◆ About this task
When you reach the line with "exact ⟨rfl, rfl, rfl, rfl, rfl, rfl⟩" in the data below, begin printing lines exactly, and stop once the line with "Obligations.DelayLineAccessesMoveSamples := by" has been printed.

(Saved data entries)
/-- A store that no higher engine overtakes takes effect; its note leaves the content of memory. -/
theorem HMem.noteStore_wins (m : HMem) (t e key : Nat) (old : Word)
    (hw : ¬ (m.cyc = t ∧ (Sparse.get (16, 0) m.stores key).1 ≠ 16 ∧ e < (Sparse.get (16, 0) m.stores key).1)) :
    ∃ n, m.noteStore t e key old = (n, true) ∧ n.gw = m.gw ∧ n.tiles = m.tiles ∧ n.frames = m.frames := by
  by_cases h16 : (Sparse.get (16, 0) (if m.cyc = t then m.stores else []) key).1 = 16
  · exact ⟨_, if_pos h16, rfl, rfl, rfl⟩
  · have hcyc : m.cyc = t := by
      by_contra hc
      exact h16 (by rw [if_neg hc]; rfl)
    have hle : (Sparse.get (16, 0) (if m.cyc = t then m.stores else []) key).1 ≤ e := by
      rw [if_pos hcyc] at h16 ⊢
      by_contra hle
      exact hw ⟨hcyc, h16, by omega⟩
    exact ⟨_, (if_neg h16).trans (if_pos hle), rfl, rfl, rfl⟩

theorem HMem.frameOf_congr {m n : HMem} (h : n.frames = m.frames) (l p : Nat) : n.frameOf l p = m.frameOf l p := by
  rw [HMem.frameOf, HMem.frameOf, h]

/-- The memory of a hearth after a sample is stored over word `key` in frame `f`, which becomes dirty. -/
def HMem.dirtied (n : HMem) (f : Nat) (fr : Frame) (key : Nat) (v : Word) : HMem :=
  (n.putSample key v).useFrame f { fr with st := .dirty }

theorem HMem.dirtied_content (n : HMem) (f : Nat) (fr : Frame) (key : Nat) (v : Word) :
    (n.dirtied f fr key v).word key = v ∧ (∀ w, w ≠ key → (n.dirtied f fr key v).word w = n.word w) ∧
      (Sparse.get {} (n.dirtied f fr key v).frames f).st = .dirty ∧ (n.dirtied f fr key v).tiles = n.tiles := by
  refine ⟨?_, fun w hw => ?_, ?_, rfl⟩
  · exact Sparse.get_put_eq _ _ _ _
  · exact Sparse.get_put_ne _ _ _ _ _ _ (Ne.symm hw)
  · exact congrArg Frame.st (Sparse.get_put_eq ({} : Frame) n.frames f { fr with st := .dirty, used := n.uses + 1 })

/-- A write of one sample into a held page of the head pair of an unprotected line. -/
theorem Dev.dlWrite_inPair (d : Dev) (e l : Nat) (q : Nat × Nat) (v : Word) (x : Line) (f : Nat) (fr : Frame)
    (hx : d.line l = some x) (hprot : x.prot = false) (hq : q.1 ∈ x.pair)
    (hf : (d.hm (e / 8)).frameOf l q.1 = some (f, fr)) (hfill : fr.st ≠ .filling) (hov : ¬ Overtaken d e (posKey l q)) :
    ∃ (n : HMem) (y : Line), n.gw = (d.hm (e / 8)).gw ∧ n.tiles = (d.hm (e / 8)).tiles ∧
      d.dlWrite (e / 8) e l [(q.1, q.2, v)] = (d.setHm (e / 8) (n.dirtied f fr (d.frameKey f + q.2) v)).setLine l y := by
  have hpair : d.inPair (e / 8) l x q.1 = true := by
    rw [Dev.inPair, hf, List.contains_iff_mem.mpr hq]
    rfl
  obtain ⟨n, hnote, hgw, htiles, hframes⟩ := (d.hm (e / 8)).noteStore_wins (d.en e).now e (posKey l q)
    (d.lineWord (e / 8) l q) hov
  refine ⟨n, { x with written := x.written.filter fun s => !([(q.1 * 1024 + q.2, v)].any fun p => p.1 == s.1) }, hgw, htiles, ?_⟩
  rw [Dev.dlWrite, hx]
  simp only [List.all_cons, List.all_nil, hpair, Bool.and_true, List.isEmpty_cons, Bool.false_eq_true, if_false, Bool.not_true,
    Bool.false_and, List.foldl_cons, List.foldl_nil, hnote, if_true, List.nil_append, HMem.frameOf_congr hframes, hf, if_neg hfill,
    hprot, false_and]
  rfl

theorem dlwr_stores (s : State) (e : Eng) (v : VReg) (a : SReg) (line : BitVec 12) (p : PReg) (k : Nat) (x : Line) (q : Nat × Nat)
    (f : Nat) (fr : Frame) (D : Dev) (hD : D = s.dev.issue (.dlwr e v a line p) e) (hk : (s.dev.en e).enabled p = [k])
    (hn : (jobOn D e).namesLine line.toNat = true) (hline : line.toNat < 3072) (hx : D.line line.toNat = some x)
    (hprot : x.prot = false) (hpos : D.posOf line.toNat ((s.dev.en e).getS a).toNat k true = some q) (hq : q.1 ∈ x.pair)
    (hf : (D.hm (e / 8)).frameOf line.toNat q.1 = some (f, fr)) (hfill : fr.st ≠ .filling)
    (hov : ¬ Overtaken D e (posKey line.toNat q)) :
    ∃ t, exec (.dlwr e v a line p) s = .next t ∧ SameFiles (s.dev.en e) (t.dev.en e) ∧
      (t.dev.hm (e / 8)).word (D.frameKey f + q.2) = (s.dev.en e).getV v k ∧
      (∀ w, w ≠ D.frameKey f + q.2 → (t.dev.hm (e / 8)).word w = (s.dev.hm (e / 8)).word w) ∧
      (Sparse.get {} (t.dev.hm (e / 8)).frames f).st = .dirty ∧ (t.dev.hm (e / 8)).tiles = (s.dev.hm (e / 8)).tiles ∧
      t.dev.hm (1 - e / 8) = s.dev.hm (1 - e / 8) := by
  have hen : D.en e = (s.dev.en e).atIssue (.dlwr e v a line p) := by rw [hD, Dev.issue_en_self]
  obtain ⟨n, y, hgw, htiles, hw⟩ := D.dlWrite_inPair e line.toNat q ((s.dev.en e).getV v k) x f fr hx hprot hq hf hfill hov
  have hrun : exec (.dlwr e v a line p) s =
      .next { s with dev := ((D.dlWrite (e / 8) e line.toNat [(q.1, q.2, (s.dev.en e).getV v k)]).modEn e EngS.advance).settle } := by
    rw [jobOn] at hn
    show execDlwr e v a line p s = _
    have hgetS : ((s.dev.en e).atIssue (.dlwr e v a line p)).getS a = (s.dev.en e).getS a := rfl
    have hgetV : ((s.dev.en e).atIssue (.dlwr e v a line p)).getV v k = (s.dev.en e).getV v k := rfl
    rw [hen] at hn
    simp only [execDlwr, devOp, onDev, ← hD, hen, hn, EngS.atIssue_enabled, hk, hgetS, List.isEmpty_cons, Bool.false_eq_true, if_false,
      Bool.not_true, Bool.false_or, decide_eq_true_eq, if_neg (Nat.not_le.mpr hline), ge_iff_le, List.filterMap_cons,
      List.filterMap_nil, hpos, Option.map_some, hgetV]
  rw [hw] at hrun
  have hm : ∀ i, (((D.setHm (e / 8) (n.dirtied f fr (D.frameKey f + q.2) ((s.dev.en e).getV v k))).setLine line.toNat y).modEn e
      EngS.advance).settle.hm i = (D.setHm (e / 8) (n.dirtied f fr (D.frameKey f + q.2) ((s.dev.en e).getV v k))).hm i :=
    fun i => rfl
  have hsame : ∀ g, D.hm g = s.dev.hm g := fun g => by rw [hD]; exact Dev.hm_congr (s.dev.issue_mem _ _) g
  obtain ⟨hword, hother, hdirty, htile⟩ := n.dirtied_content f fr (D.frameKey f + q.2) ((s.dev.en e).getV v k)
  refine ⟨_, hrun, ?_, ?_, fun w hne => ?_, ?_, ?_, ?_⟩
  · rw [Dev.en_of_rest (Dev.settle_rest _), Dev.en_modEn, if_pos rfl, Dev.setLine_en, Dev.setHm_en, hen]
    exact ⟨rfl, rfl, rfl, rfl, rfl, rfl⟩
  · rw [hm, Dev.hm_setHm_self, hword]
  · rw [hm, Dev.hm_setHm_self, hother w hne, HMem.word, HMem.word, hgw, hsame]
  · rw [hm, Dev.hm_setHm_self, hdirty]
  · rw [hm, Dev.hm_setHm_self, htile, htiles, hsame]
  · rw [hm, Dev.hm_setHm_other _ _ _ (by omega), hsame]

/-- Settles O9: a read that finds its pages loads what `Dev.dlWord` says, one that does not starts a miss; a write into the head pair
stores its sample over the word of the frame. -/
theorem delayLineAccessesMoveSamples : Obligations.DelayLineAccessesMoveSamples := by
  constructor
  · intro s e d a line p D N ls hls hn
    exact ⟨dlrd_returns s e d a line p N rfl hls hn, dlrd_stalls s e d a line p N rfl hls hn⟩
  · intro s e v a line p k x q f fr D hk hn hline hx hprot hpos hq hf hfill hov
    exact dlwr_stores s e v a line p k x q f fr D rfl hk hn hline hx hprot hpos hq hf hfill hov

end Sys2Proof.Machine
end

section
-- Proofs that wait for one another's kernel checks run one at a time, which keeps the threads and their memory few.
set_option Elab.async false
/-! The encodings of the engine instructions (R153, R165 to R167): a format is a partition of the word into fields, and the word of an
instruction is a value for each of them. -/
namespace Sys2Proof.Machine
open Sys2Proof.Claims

◆ Exercise output
    exact ⟨rfl, rfl, rfl, rfl, rfl, rfl⟩
  · rw [hm, Dev.hm_setHm_self, hword]
  · rw [hm, Dev.hm_setHm_self, hother w hne, HMem.word, HMem.word, hgw, hsame]
  · rw [hm, Dev.hm_setHm_self, hdirty]
  · rw [hm, Dev.hm_setHm_self, htile, htiles, hsame]
  · rw [hm, Dev.hm_setHm_other _ _ _ (by omega), hsame]

/-- Settles O9: a read that finds its pages loads what `Dev.dlWord` says, one that does not starts a miss; a write into the head pair
stores its sample over the word of the frame. -/
theorem delayLineAccessesMoveSamples : Obligations.DelayLineAccessesMoveSamples := by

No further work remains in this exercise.